Go to the line holding "(s.setW v).isar = s.isar := rfl" in the entries below and write out exactly every line down to and including the line holding "(s.setW v).byteAt x = s.byteAt x := rfl".

START Given data

-- ==== Sys2Proof/Laws/State.lean ====
section
/-! SUPPORT. One lemma for each field of State under each update: no later proof unfolds a record update. -/

namespace Sys2Proof.Machine

variable (s : State)

/-! ### setA -/

@[simp] theorem State.setA_a (v : Byte) : (s.setA v).a = v := rfl
@[simp] theorem State.setA_isar (v : Byte) : (s.setA v).isar = s.isar := rfl
@[simp] theorem State.setA_w (v : Byte) : (s.setA v).w = s.w := rfl
@[simp] theorem State.setA_dc0 (v : Byte) : (s.setA v).dc0 = s.dc0 := rfl
@[simp] theorem State.setA_dc1 (v : Byte) : (s.setA v).dc1 = s.dc1 := rfl
@[simp] theorem State.setA_pc0 (v : Byte) : (s.setA v).pc0 = s.pc0 := rfl
@[simp] theorem State.setA_pc1 (v : Byte) : (s.setA v).pc1 = s.pc1 := rfl
@[simp] theorem State.setA_scratch (v : Byte) : (s.setA v).scratch = s.scratch := rfl
@[simp] theorem State.setA_noint (v : Byte) : (s.setA v).noint = s.noint := rfl
@[simp] theorem State.setA_mem (v : Byte) : (s.setA v).mem = s.mem := rfl
@[simp] theorem State.setA_portEvents (v : Byte) : (s.setA v).portEvents = s.portEvents := rfl
@[simp] theorem State.setA_pins (v : Byte) : (s.setA v).pins = s.pins := rfl
@[simp] theorem State.setA_pinsAhead (v : Byte) : (s.setA v).pinsAhead = s.pinsAhead := rfl
@[simp] theorem State.setA_portAnswers (v : Byte) : (s.setA v).portAnswers = s.portAnswers := rfl
@[simp] theorem State.setA_absentReads (v : Byte) : (s.setA v).absentReads = s.absentReads := rfl
@[simp] theorem State.setA_platform (v : Byte) : (s.setA v).platform = s.platform := rfl
@[simp] theorem State.setA_byteAt (v : Byte) (x : Word) : (s.setA v).byteAt x = s.byteAt x := rfl
@[simp] theorem State.setA_kindAt (v : Byte) (x : Word) : (s.setA v).kindAt x = s.kindAt x := rfl
@[simp] theorem State.setA_inputs (v : Byte) : (s.setA v).inputs = s.inputs := rfl
@[simp] theorem State.setA_outputs (v : Byte) : (s.setA v).outputs = s.outputs := rfl
@[simp] theorem State.setA_portReads (v : Byte) : (s.setA v).portReads = s.portReads := rfl
@[simp] theorem State.setA_reg (v : Byte) (j : ScratchIndex) : (s.setA v).reg j = s.reg j := rfl
@[simp] theorem State.setA_icb (v : Byte) : (s.setA v).icb = s.icb := rfl
@[simp] theorem State.setA_flags (v : Byte) : (s.setA v).flags = s.flags := rfl

/-! ### setIsar -/

@[simp] theorem State.setIsar_a (v : ScratchIndex) : (s.setIsar v).a = s.a := rfl
@[simp] theorem State.setIsar_isar (v : ScratchIndex) : (s.setIsar v).isar = v := rfl
@[simp] theorem State.setIsar_w (v : ScratchIndex) : (s.setIsar v).w = s.w := rfl
@[simp] theorem State.setIsar_dc0 (v : ScratchIndex) : (s.setIsar v).dc0 = s.dc0 := rfl
@[simp] theorem State.setIsar_dc1 (v : ScratchIndex) : (s.setIsar v).dc1 = s.dc1 := rfl
@[simp] theorem State.setIsar_pc0 (v : ScratchIndex) : (s.setIsar v).pc0 = s.pc0 := rfl
@[simp] theorem State.setIsar_pc1 (v : ScratchIndex) : (s.setIsar v).pc1 = s.pc1 := rfl
@[simp] theorem State.setIsar_scratch (v : ScratchIndex) : (s.setIsar v).scratch = s.scratch := rfl
@[simp] theorem State.setIsar_noint (v : ScratchIndex) : (s.setIsar v).noint = s.noint := rfl
@[simp] theorem State.setIsar_mem (v : ScratchIndex) : (s.setIsar v).mem = s.mem := rfl
@[simp] theorem State.setIsar_portEvents (v : ScratchIndex) : (s.setIsar v).portEvents = s.portEvents := rfl
@[simp] theorem State.setIsar_pins (v : ScratchIndex) : (s.setIsar v).pins = s.pins := rfl
@[simp] theorem State.setIsar_pinsAhead (v : ScratchIndex) : (s.setIsar v).pinsAhead = s.pinsAhead := rfl
@[simp] theorem State.setIsar_portAnswers (v : ScratchIndex) : (s.setIsar v).portAnswers = s.portAnswers := rfl
@[simp] theorem State.setIsar_absentReads (v : ScratchIndex) : (s.setIsar v).absentReads = s.absentReads := rfl
@[simp] theorem State.setIsar_platform (v : ScratchIndex) : (s.setIsar v).platform = s.platform := rfl
@[simp] theorem State.setIsar_byteAt (v : ScratchIndex) (x : Word) : (s.setIsar v).byteAt x = s.byteAt x := rfl
@[simp] theorem State.setIsar_kindAt (v : ScratchIndex) (x : Word) : (s.setIsar v).kindAt x = s.kindAt x := rfl
@[simp] theorem State.setIsar_inputs (v : ScratchIndex) : (s.setIsar v).inputs = s.inputs := rfl
@[simp] theorem State.setIsar_outputs (v : ScratchIndex) : (s.setIsar v).outputs = s.outputs := rfl
@[simp] theorem State.setIsar_portReads (v : ScratchIndex) : (s.setIsar v).portReads = s.portReads := rfl
@[simp] theorem State.setIsar_reg (v : ScratchIndex) (j : ScratchIndex) : (s.setIsar v).reg j = s.reg j := rfl
@[simp] theorem State.setIsar_icb (v : ScratchIndex) : (s.setIsar v).icb = s.icb := rfl
@[simp] theorem State.setIsar_flags (v : ScratchIndex) : (s.setIsar v).flags = s.flags := rfl

/-! ### setW -/

@[simp] theorem State.setW_a (v : BitVec 5) : (s.setW v).a = s.a := rfl
@[simp] theorem State.setW_isar (v : BitVec 5) : (s.setW v).isar = s.isar := rfl
@[simp] theorem State.setW_w (v : BitVec 5) : (s.setW v).w = v := rfl
@[simp] theorem State.setW_dc0 (v : BitVec 5) : (s.setW v).dc0 = s.dc0 := rfl
@[simp] theorem State.setW_dc1 (v : BitVec 5) : (s.setW v).dc1 = s.dc1 := rfl
@[simp] theorem State.setW_pc0 (v : BitVec 5) : (s.setW v).pc0 = s.pc0 := rfl
@[simp] theorem State.setW_pc1 (v : BitVec 5) : (s.setW v).pc1 = s.pc1 := rfl
@[simp] theorem State.setW_scratch (v : BitVec 5) : (s.setW v).scratch = s.scratch := rfl
@[simp] theorem State.setW_noint (v : BitVec 5) : (s.setW v).noint = s.noint := rfl
@[simp] theorem State.setW_mem (v : BitVec 5) : (s.setW v).mem = s.mem := rfl
@[simp] theorem State.setW_portEvents (v : BitVec 5) : (s.setW v).portEvents = s.portEvents := rfl
@[simp] theorem State.setW_pins (v : BitVec 5) : (s.setW v).pins = s.pins := rfl
@[simp] theorem State.setW_pinsAhead (v : BitVec 5) : (s.setW v).pinsAhead = s.pinsAhead := rfl
@[simp] theorem State.setW_portAnswers (v : BitVec 5) : (s.setW v).portAnswers = s.portAnswers := rfl
@[simp] theorem State.setW_absentReads (v : BitVec 5) : (s.setW v).absentReads = s.absentReads := rfl
@[simp] theorem State.setW_platform (v : BitVec 5) : (s.setW v).platform = s.platform := rfl
@[simp] theorem State.setW_byteAt (v : BitVec 5) (x : Word) : (s.setW v).byteAt x = s.byteAt x := rfl
@[simp] theorem State.setW_kindAt (v : BitVec 5) (x : Word) : (s.setW v).kindAt x = s.kindAt x := rfl
@[simp] theorem State.setW_inputs (v : BitVec 5) : (s.setW v).inputs = s.inputs := rfl
@[simp] theorem State.setW_outputs (v : BitVec 5) : (s.setW v).outputs = s.outputs := rfl
@[simp] theorem State.setW_portReads (v : BitVec 5) : (s.setW v).portReads = s.portReads := rfl
@[simp] theorem State.setW_reg (v : BitVec 5) (j : ScratchIndex) : (s.setW v).reg j = s.reg j := rfl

END Given data

> **Problem solution**
@[simp] theorem State.setW_isar (v : BitVec 5) : (s.setW v).isar = s.isar := rfl
@[simp] theorem State.setW_w (v : BitVec 5) : (s.setW v).w = v := rfl
@[simp] theorem State.setW_dc0 (v : BitVec 5) : (s.setW v).dc0 = s.dc0 := rfl
@[simp] theorem State.setW_dc1 (v : BitVec 5) : (s.setW v).dc1 = s.dc1 := rfl
@[simp] theorem State.setW_pc0 (v : BitVec 5) : (s.setW v).pc0 = s.pc0 := rfl
@[simp] theorem State.setW_pc1 (v : BitVec 5) : (s.setW v).pc1 = s.pc1 := rfl
@[simp] theorem State.setW_scratch (v : BitVec 5) : (s.setW v).scratch = s.scratch := rfl
@[simp] theorem State.setW_noint (v : BitVec 5) : (s.setW v).noint = s.noint := rfl
@[simp] theorem State.setW_mem (v : BitVec 5) : (s.setW v).mem = s.mem := rfl
@[simp] theorem State.setW_portEvents (v : BitVec 5) : (s.setW v).portEvents = s.portEvents := rfl
@[simp] theorem State.setW_pins (v : BitVec 5) : (s.setW v).pins = s.pins := rfl
@[simp] theorem State.setW_pinsAhead (v : BitVec 5) : (s.setW v).pinsAhead = s.pinsAhead := rfl
@[simp] theorem State.setW_portAnswers (v : BitVec 5) : (s.setW v).portAnswers = s.portAnswers := rfl
@[simp] theorem State.setW_absentReads (v : BitVec 5) : (s.setW v).absentReads = s.absentReads := rfl
@[simp] theorem State.setW_platform (v : BitVec 5) : (s.setW v).platform = s.platform := rfl
@[simp] theorem State.setW_byteAt (v : BitVec 5) (x : Word) : (s.setW v).byteAt x = s.byteAt x := rfl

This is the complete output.